Saturday, September 29, 2012

Falling backwards

Sometimes when I crouch down to tie my shoelace or get something out of a low cupboard, I tip over backwards. It's one of the strangest MS symptoms I have.

For five days now I have had major spasticity in my legs. Right now it's the long muscle on the side/back of my right leg, yesterday it was both my calves (Which isn't that unusual. They're always a little tight, just rarely hurt.). Tuesday, Wednesday and Thursday it was my left leg. It was that muscle more to the inside of my thigh, but down closer to my knee. Crazy pain, too painful to walk far, and no non-narcotic pain reliever in my house was helping at all.

As a result of this stupid MS symptom, I haven't walked for exercise since Monday, except to get to and from work. Wednesday night I had an attack of MS fatigue that was so bad I fell asleep at 5:15 PM for for a couple of hours.
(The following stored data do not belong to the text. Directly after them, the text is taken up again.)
-- ==== Sys2Proof/Machine/LinkEvents.lean ====
section
/-! DEFINITION. Machine/LinkEvents.lean: the meanings of the link line's own events: RECEIVER_SYNCED, FRAME_START, START_MARK_RECEIVED, CONTENTION_LOST, SENDER_LINE_FAULT, FRAME_FAULT and ADAPTATION_PERIOD_END (Chapter 3). -/

namespace Sys2Proof.Machine

/-- RECEIVER_SYNCED (R38): after 10 recessive cells in SYNC the line is free. -/
def execReceiverSynced (s : State) : Host.Outcome State Fault Refusal :=
  .next (commit .nothing s
    (if s.lc.receiver = .sync then s.setLc { s.lc with receiver := .idle } else s))

/-- START_MARK_RECEIVED (R38, R40): in IDLE a dominant bit is another part's start mark. -/
def execStartMarkReceived (s : State) : Host.Outcome State Fault Refusal :=
  .next (commit .nothing s
    (if s.lc.receiver = .idle then s.setLc { s.lc with receiver := .frame } else s))

/-- A start opportunity (R40). -/
def State.mayStart (s : State) : Bool :=
  s.lc.receiver == .idle && (flying s.lc.queue).isNone && !s.lc.queue.isEmpty

/-- FRAME_START (R40): the frame at the head of the queue goes into flight. -/
def execFrameStart (s : State) : Host.Outcome State Fault Refusal :=
  .next (commit .nothing s
    (if s.mayStart then s.setLc { s.lc with queue := launchHead s.lc.queue, receiver := .frame } else s))

/-- A CLAIM withdrawn at the end of its flight: its QUEUED candidate or grow is taken as R102 gives,
unless another CLAIM of it still waits (R51, R102, R125). -/
def State.claimWithdrawn (s : State) (f : LinkFrame) : State :=
  match f.body with
  | .claim c =>
    let a := c.antenna.toNat
    if c.isAssert || (unsent (isPlainClaimFor c.slot a) s.lc.queue).isSome then s
    else
      match s.queuedCand c.slot a, s.queuedGrow c.slot a with
      | some x, _ => s.candidateWithdrawn c.slot x
      | none, some (h, g) => s.growWithdrawn c.slot h g
      | none, none => s
  | _ => s

/-- The held STATUS is offered against the one that lost its flight (R49). -/
def State.offerHeldStatus (s : State) : State :=
  match s.lc.heldStatus with
  | none => s
  | some f =>
    let r := (s.setLc { s.lc with heldStatus := none }).offer f
    if r.2 = .refused then r.1.setSg { r.1.sg with outstanding := none } else r.1

/-- The flight ends without completion: the frame is unsent again or, where marked, withdrawn; the held
offer of its class is offered; a withdrawal is told (R41, R42, R49, R51). -/
def State.flightLost (s : State) : State :=
  match flying s.lc.queue with
  | none => s
  | some e =>
    let q := if e.withdraw then s.lc.queue.filter (fun x => !x.inFlight)
      else s.lc.queue.map (fun x => { x with inFlight := false })
    let s := s.setLc { s.lc with queue := q }
    let s := if isStatus e.frame then
        (if e.withdraw then s.setSg { s.sg with outstanding := none } else s).offerHeldStatus
      else if isKey e.frame then s.offerHeldKey
      else s
    if e.withdraw then (s.withdrawnNotices [e.frame]).claimWithdrawn e.frame else s

/-- CONTENTION_LOST (R41): the part goes on as a receiver. -/
def execContentionLost (s : State) : Host.Outcome State Fault Refusal :=
  .next (commit .nothing s s.flightLost)

/-- The receiver enters SYNC with one line error event (R42 to R44). -/
def State.lineFault (s : State) : State := (s.setLc { s.lc with receiver := .sync }).lineError

/-- SENDER_LINE_FAULT (R42). -/
def execSenderLineFault (s : State) : Host.Outcome State Fault Refusal :=
  .next (commit .nothing s (if (flying s.lc.queue).isSome then s.flightLost.lineFault else s))

/-- FRAME_FAULT (R43): the five faults act alike, and in FRAME alone. -/
def execFrameFault (_kind : FaultKind) (s : State) : Host.Outcome State Fault Refusal :=
  .next (commit .nothing s (if s.gathering then s.lineFault else s))

/-- An adaptation period ends and the next begins (R57). -/
def State.adaptationEnds (s : State) : State :=
  s.setLc { s.lc with
    level := levelAtPeriodEnd s.timing.atkDly s.lc.errorCount s.lc.level, errorCount := 0,
    adaptation := s.timerFor (8 * s.period) }

/-- ADAPTATION_PERIOD_END (R57). -/
def execAdaptationPeriodEnd (s : State) : Host.Outcome State Fault Refusal :=
  .next (commit .nothing s (s.onExpiry s.lc.adaptation State.adaptationEnds))

end Sys2Proof.Machine
end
I was suppose to sit down this evening and work on some writing projects I've been carrying around in my purse for two weeks, but instead I printed pages and art to personalize my project planner. I fail at getting my life together tonight. I think this week is generally full of fail.

I'm glad it's over.

Thursday, September 27, 2012

Highway of Tears

Deceased U.S. convict linked to 3 B.C. cold cases


DNA of Bobby Jack Fowler linked to 1974 death of teen Colleen MacMillen


Colleen MacMillen went missing when I was not quite a month old. I can't imagine going 38 years wondering if justice was ever going to be served in the terrible death of a sister or daughter. Bobby Jack Fowler has also been linked by circumstance to two other women - Gale Weys and Pamela Darlington, both killed in 1973 — and remains a possible suspect in as many as 10 others.

The RCMP made these developments public yesterday (Tuesday) to solicit help from the public.
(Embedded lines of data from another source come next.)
/-! ### Status frames and renewal (Chapter 5) -/

/-- R86: at the interval's end the timer restarts with the interval of the cadence in force (P, P/2 or P/4), the slice
staying, and a STATUS is built for the cadence and slice and offered: it stands unsent in the queue, or is the held
offer while one is in flight (u, before the other blocks take up the change). R83 to R85: what a STATUS carries: the
cadence (0, 1 or 2 for SINGLE, DOUBLE or QUAD) and slice it is built for, the rest of the head from its owners as they
stand, for each slot of its slice its WINDOW candidate, else its HELD part (with the grown mask and tenure 0 while a
grow is in WINDOW), else its latest FREEING part, else nothing, and label and token in a SINGLE one. R90: at the end
of the own period since the last change of F the recent-change timer is expired. (That the clock stands at the moment
a timer ran out is the model's choice, log 2.)
(What the head and the identity show of a part without a number is the model's choice, log 38.) -/
def Obligations.StatusTimersRun : Prop :=
  (∀ (s : State) (due : Nat),
    (s.sg.interval = .running due →
      (∃ t, exec .statusIntervalExpiry s = .next t ∧ t.now = max s.now due ∧ t.sg.slice = s.sg.slice ∧
        t.sg.cadence = s.sg.cadence ∧ t.sg.renewed = s.sg.renewed ∧
        t.sg.interval = .running (max s.now due + s.period / (match s.sg.cadence with
          | .single => 1
          | .double => 2
          | .quad => 4))) ∧
      ∃ u, exec .statusIntervalExpiry s = .next (commit .nothing s u) ∧
        (s.sg.running = true → flyingIs isStatus s.lc.queue = true →
          u.lc.heldStatus = some ⟨s.self, .status (s.statusBody s.sg.cadence s.sg.slice)⟩ ∧
            u.sg.outstanding = some (s.sg.cadence, s.sg.slice)) ∧
        (s.sg.running = true → flyingIs isStatus s.lc.queue = false →
          (s.lc.queue.length < 8 ∨ (unsent isStatus s.lc.queue).isSome = true) →
          (∃ e ∈ u.lc.queue, e.inFlight = false ∧
            e.frame = ⟨s.self, .status (s.statusBody s.sg.cadence s.sg.slice)⟩) ∧
          u.sg.outstanding = some (s.sg.cadence, s.sg.slice)) ∧
        (s.sg.running = false → u.lc = s.lc)) ∧
    (s.sg.recent = .running due →
      ∃ t, exec .recentChangeExpiry s = .next t ∧ t.now = max s.now due ∧ t.sg.recent = .expired ∧
        t.sg.interval = s.sg.interval)) ∧
  ∀ (s : State) (c : Cadence) (slice : Nat) (f : StatusFrame), s.statusBody c slice = f →
    f.cadence = (match c with
      | .single => 0
      | .double => 1
      | .quad => 2) ∧
    f.freq = (match s.fu.freq with
      | none => 1048575
      | some n => BitVec.ofNat 20 n) ∧
    f.band = BitVec.ofNat 4 s.fu.band ∧
    (f.keyed = true ↔ s.ks.state = .ampOn ∨ s.ks.state = .transmit ∨ s.ks.state = .tail) ∧
    f.keyTenure = BitVec.ofNat 6 s.ks.keyTenure ∧ f.standby = s.cu.standby ∧ f.planValid = s.ps.planValid ∧
    f.planCheck = s.ps.planCheck ∧ f.linkLost = s.pt.linkLost ∧ f.priority = s.ownPriority ∧ f.askKind = 0 ∧
    f.periodCode = BitVec.ofNat 4 s.timing.periodCode ∧ f.slice = BitVec.ofNat 2 slice ∧
    (match s.hu.ask with
      | .standing target a _ _ _ => f.askTarget = target ∧ f.askAntenna = BitVec.ofNat 6 a
      | _ => f.askTarget = 0 ∧ f.askAntenna = 0) ∧
    (match s.hu.answer with
      | some x => f.answerTarget = x.asker ∧ f.answerAntenna = BitVec.ofNat 6 x.antenna ∧
          f.answer = if x.kind = .keep then 1 else 2
      | none => f.answerTarget = 0 ∧ f.answerAntenna = 0 ∧ f.answer = 0) ∧
    f.ident = (if c = .single then some ((s.antenna (s.self.toNat + 1)).label, s.ps.token) else none) ∧
    f.entries.length = (sliceSlots c slice).length ∧
    ∀ (k : Nat) (i : Slot), (sliceSlots c slice)[k]? = some i → f.entries[k]? = some ((
      if (s.slot i).cand.any (fun x => x.phase != .queued) then
        ((s.slot i).cand.map (fun x => ⟨BitVec.ofNat 6 x.antenna, x.mask, 0⟩)).getD ⟨0, 0, 0⟩
      else match (s.slot i).held with
        | some h =>
          (match h.grow with
            | some g => if g.phase = .queued then ⟨BitVec.ofNat 6 h.antenna, h.mask, BitVec.ofNat 6 h.tenure⟩
                else ⟨BitVec.ofNat 6 h.antenna, g.mask, 0⟩
            | none => ⟨BitVec.ofNat 6 h.antenna, h.mask, BitVec.ofNat 6 h.tenure⟩)
        | none =>
          match (s.slot i).freeing.getLast? with
          | some x => ⟨BitVec.ofNat 6 x.antenna, x.mask, BitVec.ofNat 6 x.tenure⟩
          | none => ⟨0, 0, 0⟩) : EntryCode)

/-- R87, R91, R92, R93, R106, R169: a STATUS of the part going out sets the renewal age of the slots it carried to 0,
clears their self-drop notified marks and no others, gives the hold and the freeing parts of each slot it carried an
entry for that entry's tenure as tenure on link (u, before the other blocks take up the change), clears the obligation
where it is SINGLE, puts its key tenure on the link and advances the slice; with the last slice of the round the next
round starts at slice 0, at SINGLE where the occupancy is 4 or more, standby is set or the obligation stands, else at
the wanted cadence, a new cadence restarting the interval.
(That a completion at a generator stopped meanwhile renews alike is inferred, log 26; that an empty entry carries no
tenure, and that the tenure goes to the slot's parts whichever antenna the entry names, log 43.) -/
def Obligations.StatusCompleteRenewsSlots : Prop :=
  ∀ (s : State) (p : Position) (f : StatusFrame), s.flight isStatus = some ⟨p, .status f⟩ →
    (∃ u, exec .statusComplete s = .next (commit .nothing s u) ∧
      (∀ i, u.sg.notified.get i = (!(statusSlots f).contains i && s.sg.notified.get i)) ∧
      (∀ i x, (i, x) ∈ statusEntries f → x.antenna ≠ 0 →
        (u.slot i).held = (s.slot i).held.map (fun h => { h with tenureLink := x.tenure.toNat }) ∧
        (u.slot i).freeing = (s.slot i).freeing.map (fun q => { q with tenureLink := x.tenure.toNat }) ∧
        (u.slot i).cand = (s.slot i).cand) ∧
      ∀ i, (∀ x, (i, x) ∈ statusEntries f → x.antenna = 0) → u.slot i = s.slot i) ∧
    ∃ t, exec .statusComplete s = .next t ∧ flights t.lc.queue = [] ∧
      (∀ i ∈ statusSlots f, t.sg.renewed.get i = s.now) ∧
      (∀ i, i ∉ statusSlots f → t.sg.renewed.get i = s.sg.renewed.get i) ∧
      t.sg.obligation = (s.sg.obligation && f.cadence != 0) ∧ t.ks.keyTenureLink = f.keyTenure.toNat ∧
      (s.sg.running = true → f.slice.toNat + 1 ≠ sliceCount (cadenceOfCode f.cadence) →
        t.sg.slice = s.sg.slice + 1 ∧ t.sg.cadence = s.sg.cadence ∧ t.sg.interval = s.sg.interval) ∧
      (s.sg.running = true → f.slice.toNat + 1 = sliceCount (cadenceOfCode f.cadence) →
        t.sg.slice = 0 ∧
        t.sg.cadence = (if 4 ≤ (s.lc.queue.filter (fun e => !e.inFlight)).length ∨ s.cu.standby = true ∨
            (s.sg.obligation = true ∧ f.cadence ≠ 0) then .single
          else match s.ks.state with
            | .announce | .ampOn | .transmit | .tail => .quad
            | _ => if s.sg.recent.isRunning then .double else .single) ∧
        t.sg.interval = if t.sg.cadence = s.sg.cadence then s.sg.interval
          else .running (s.now + s.frameInterval t.sg.cadence))

/-- R94, R109: a slot with a HELD part or a WINDOW candidate whose renewal age reaches 8P, its mark clear:
the mark is set, the HELD part is FREEING with reason SELF-DROP and the WINDOW candidate is gone. (u is the
part before the other blocks take up the change; that the clock stands at the moment the age reaches 8P is the model's
choice, log 2.) -/
def Obligations.SelfDropLimitFreesSlot : Prop :=
  ∀ (i : Slot) (s : State), s.slotLive i = true → s.sg.notified.get i = false →
    ∃ u, exec (.selfDropLimit i) s = .next (commit .nothing s u) ∧
      u.now = max s.now (s.sg.renewed.get i + 8 * s.period) ∧ u.sg.notified.get i = true ∧
      (u.slot i).held = none ∧ u.slotLive i = false ∧
      (∀ h, (s.slot i).held = some h → (u.slot i).freeing = (s.slot i).freeing ++
        [⟨h.antenna, h.mask, h.drive, h.tenure, h.tenureLink, .selfDrop, none, false⟩]) ∧
      ∀ j, j ≠ i → u.slot j = s.slot j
"We believe there are people out there who employed Fowler, worked with him, socialized with him or even waited on him while he was in British Columbia. We are asking you to think back to the 70s, 80s and 90s and your own memories of that that time period, then have a look at his photos, and please call us with any information you may have about him."
There are too many women who have been killed and far too many more who are missing. The fact that they have been able to close one of these cases, especially after so many years, is a testament to modern science's advances. I am also glad that the authorities haven't stopped working on these cases even when it has been 40 years.

Tuesday, September 25, 2012

Working

It has happened again. I am back in this job that nearly drove me to the edge of sanity and after two months of work it's clear that I am getting back in that rut.
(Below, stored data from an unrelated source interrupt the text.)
-- ==== Sys2Proof/Tests/Slice0.lean ====
section
/-! SUPPORT. Tests/Slice0.lean: small tests on fixed values, their results taken from the spec's tables and rules, and for each statement with hypotheses a state and operands that meet them. -/

set_option Elab.async false

namespace Sys2Proof.Tests

open Sys2Proof.Machine

/-! ### WellFormed refuses what the inputs cannot carry (R43, R191, 13.1 to 13.3) -/

/-- A SINGLE STATUS with nothing to report. -/
def plainStatus : StatusFrame :=
  { cadence := 0, slice := 0, periodCode := 1, freq := 18500, band := 1, keyed := false, standby := false,
    planValid := true, linkLost := false, keyTenure := 0, priority := 2, planCheck := 0, askTarget := 0,
    askAntenna := 0, askKind := 0, answerTarget := 0, answerAntenna := 0, answer := 0,
    entries := List.replicate 4 ⟨0, 0, 0⟩, ident := some (⟨0, 0, 0⟩, 7) }

theorem test_status_ok : (Instr.statusReceived 1 plainStatus).wellFormed = true := by decide

theorem test_status_bad_cadence :
    (Instr.statusReceived 1 { plainStatus with cadence := 3 }).wellFormed = false := by decide

theorem test_status_bad_entry_count :
    (Instr.statusReceived 1 { plainStatus with entries := [] }).wellFormed = false := by decide

theorem test_status_bad_ident : (Instr.statusReceived 1 { plainStatus with ident := none }).wellFormed = false := by
  decide

theorem test_status_bad_slice : (Instr.statusReceived 1 { plainStatus with slice := 1 }).wellFormed = false := by
  decide

theorem test_status_bad_entry :
    (Instr.statusReceived 1 { plainStatus with entries := List.replicate 4 ⟨33, 0, 0⟩ }).wellFormed = false := by
  decide

theorem test_status_bad_ask :
    (Instr.statusReceived 1 { plainStatus with askAntenna := 33 }).wellFormed = false := by decide

theorem test_status_bad_answer_antenna :
    (Instr.statusReceived 1 { plainStatus with answerAntenna := 63 }).wellFormed = false := by decide

theorem test_status_bad_answer : (Instr.statusReceived 1 { plainStatus with answer := 3 }).wellFormed = false := by
  decide

theorem test_claim_bad_antenna : (Instr.claimReceived 1 ⟨.main, 33, 0, false, 0, 0⟩).wellFormed = false := by decide

theorem test_release_bad_antenna : (Instr.releaseReceived 1 ⟨.main, 40, 0, false, 0⟩).wellFormed = false := by decide

theorem test_release_bad_reason : (Instr.releaseReceived 1 ⟨.main, 1, 5, false, 0⟩).wellFormed = false := by decide

theorem test_plan_too_long : (Instr.planReadEnd (List.replicate 520 0)).wellFormed = false := by decide +kernel

theorem test_reservation_bad_antenna : (Instr.reservationExpiry 33).wellFormed = false := by decide

theorem test_keys_out_of_range :
    [Instr.selectMain 0, .selectMain 33, .selectAux 0, .selectAux 33, .selectNext 0, .selectNext 33, .ask 33,
      .stackMask 0, .undefinedKeyCode 224 false].all (fun c => !c.wellFormed) = true := by decide

theorem test_keys_at_their_ends :
    [Instr.selectMain 1, .selectMain 32, .selectAux 1, .selectAux 32, .selectNext 1, .selectNext 32, .ask 0, .ask 32,
      .stackMask 1, .stackMask 7, .rejoinPos none, .undefinedKeyCode 224 true, .undefinedKeyCode 237 false].all
      (fun c => c.wellFormed) = true := by decide

/-! ### Encodings (R1, R38, R201, Chapter 13) -/

/-- R201: over the characters "123456789" the CRC-8 is 244, and over the byte 1 it is 7. -/
theorem test_crc_check_values : crcBytes [49, 50, 51, 52, 53, 54, 55, 56, 57] = 244 ∧ crcBytes [1] = 7 := by decide +kernel

/-- 13.3, the rows of the key code table at their ends. -/
theorem test_key_codes :
    [1, 32, 0, 33, 49, 80, 81, 97, 128, 144, 176, 177, 193, 199, 192, 200, 215, 216, 217, 224, 236, 237].map
      (fun n => decodeKey (BitVec.ofNat 8 n) false) =
    [.selectMain 1, .selectMain 32, .undefinedKeyCode 0 false, .undefinedKeyCode 33 false, .selectAux 1,
      .selectAux 32, .undefinedKeyCode 81 false, .selectNext 1, .selectNext 32, .ask 0, .ask 32,
      .undefinedKeyCode 177 false, .stackMask 1, .stackMask 7, .undefinedKeyCode 192 false, .rejoinPos (some 0),
      .rejoinPos (some 15), .rejoinPos none, .undefinedKeyCode 217 false, .wait, .dropNext,
      .undefinedKeyCode 237 false] := by decide

/-- 13.3: codes 224 to 236 in the order of the table. -/
theorem test_key_codes_in_order :
    (List.range 13).map (fun n => decodeKey (BitVec.ofNat 8 (224 + n)) false) =
    [.wait, .cancel, .give, .keep, .standby, .quietKey, .quietEndKey, .relearnKey, .rejoinSelf, .clearCounters,
      .dropMain, .dropAux, .dropNext] := by decide

/-- R1: "#", the ends of the digit and letter ranges, a carriage return, their neighbours, and a framing error. -/
theorem test_character_classes :
    [35, 48, 57, 65, 70, 13, 47, 58, 64, 71, 97].map (fun n => charClass (BitVec.ofNat 8 n) false) =
      [.hash, .digit 0, .digit 9, .hexLetter 10, .hexLetter 15, .cr, .other, .other, .other, .other, .other] ∧
    charClass 48 true = .other := by decide

/-- A KEY on of position 5 with band 1, 18500 counts and tenure 0: the head and body bits of 13.1. -/
theorem test_key_frame_bits :
    (LinkFrame.coveredBits ⟨5, .key ⟨true, false, 1, 18500, 0⟩⟩).map Bool.toNat =
      [0, 0, 1, 0, 1, 0, 1, 1, 0, 0, 0, 0, 1, 0, 0, 0, 0, 0, 1, 0, 0, 1, 0, 0, 0, 0, 1, 0, 0, 0, 1, 0, 0,
        0, 0, 0, 0, 0, 0] := by decide

/-- R38: after five bits of one level, one of the other; the start mark counts. -/
theorem test_fill_bits :
    (fill false 1 [false, false, false, false, false, true, true, true, true, true]).map Bool.toNat =
      [0, 0, 0, 0, 1, 0, 1, 1, 1, 1, 1, 0] := by decide

/-- R43: a frame class 6 is a class fault, and a line that ends early a length fault. -/
theorem test_line_faults :
    commandOfLine [true, true, false, false, false, false, true] = .frameFault .classFault ∧
      commandOfLine [] = .frameFault .lengthFault := by decide

/-- R43: the class is read off the first three bits: three 1s are a class fault though the line then ends. -/
theorem test_class_fault_first :
    commandOfLine [true, true, true] = .frameFault .classFault ∧ commandOfLine [true, true] = .frameFault .lengthFault := by
  decide

/-- R22: 0 a space, 1 to 26 the letters, 27 to 36 the digits, 37 "-", 38 "/", the rest a space. -/
theorem test_label_characters :
    [0, 1, 26, 27, 36, 37, 38, 39, 63].map (fun n => labelChar (BitVec.ofNat 6 n)) =
      [' ', 'A', 'Z', '0', '9', '-', '/', ' ', ' '] := by decide

/-! ### A small station: antenna 1 MAIN on every band, 2 MAIN on band 1 alone, 3 RXONLY with capacity 2, port 4
of members 5, 6 and 7, 8 MAIN; every position may command and accepts commands -/

/-- The plan of the tests. -/
def testPlan : Plan :=
  { bands := [⟨18000, 20000, 0, true, false⟩, ⟨35000, 38000, 0, true, false⟩] ++ List.replicate 8 deadBand,
    antennas := [⟨.main, 1023, 1, none, ⟨1, 2, 3⟩⟩, ⟨.main, 512, 1, none, ⟨1, 2, 4⟩⟩,
      ⟨.rxonly, 1023, 2, none, ⟨0, 0, 0⟩⟩, ⟨.stackPort, 1023, 1, none, ⟨0, 0, 0⟩⟩,
      ⟨.member, 1023, 1, none, ⟨0, 0, 0⟩⟩, ⟨.member, 1023, 1, none, ⟨0, 0, 0⟩⟩,
      ⟨.member, 1023, 1, none, ⟨0, 0, 0⟩⟩, ⟨.main, 1023, 1, none, ⟨0, 0, 0⟩⟩] ++ List.replicate 24 absentAntenna,
    groups := ⟨true, 4, 5, 6, 7, 6⟩ :: List.replicate 3 ⟨false, 0, 0, 0, 0, 4⟩,
    harmonic := ⟨0, false, false, false⟩,
    rows := List.replicate 16 ⟨true, true, true, 2, List.replicate 10 1⟩,
    timing := defaultTiming }

/-- A part in RUN with number 3 on 1.85 MHz, band 1, holding nothing; P is 250 ms, 500 units. -/
def joined : State :=
  { State.reset with
    now := 1000, fu := ⟨some 18500, 1, .running 9000, .hunting, 0⟩,
    ps := { PlanStore.reset with planValid := true, plan := some testPlan },
    jc := { JoinCtl.reset with state := .run, number := some 3 },
    lc := { LinkCtl.reset with receiver := .idle },
    sg := { StatusGen.reset with running := true, obligation := false, interval := .running 1500 } }

/-- A hold of an antenna with a mask, all of it driven. -/
def aHold (a : Antenna) (m : Mask) : HeldPart := ⟨a, m, m, 5, 4, .running 1500, none, none, none, none⟩

/-- The part with one slot given. -/
def with1 (i : Slot) (r : SlotRecord) : State := joined.setSlot i r

/-- A peer record of position 5 with one entry. -/
def aPeer (e : Option PeerEntry) : PeerRecord :=
  { PeerRecord.fresh 5 900 with live := true, freq := some 18600, band := 1, entries := ⟨e, none, none, none⟩ }

/-- The part with peers in its view. -/
def withPeers (l : List PeerRecord) : State := joined.setPt ⟨l, true, false⟩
I don't want that. I also don't want to stop getting paid until I find some other way to support myself.

So... serious job search starts tomorrow. I will find the job that will be perfect for me for the next 20 to 22 months before we go back east when Joe finishes school.

I will do it because I made a choice a year ago to change my life, and started putting that plan into effect the day after my birthday. I've been focusing on making healthier choices for my physical body since then, and in a couple of weeks I was going to start focusing on putting together a nice home for us. With my realization that my brain is spinning out of control I'm going to move up the career/job change I was going to put off until the new year.
***

A-Rod wuz ROBBED! But day-um that S'Hawks defence was amazing.
***

If you love me you will bid enough money to win me this. Or you could just BuyItNow for me.

Thanks.

Sunday, September 23, 2012

The Best of Intentions

I have to be awake and dressed and on public transit in 9.5 hours. I need to find some sleepiness in order to do that.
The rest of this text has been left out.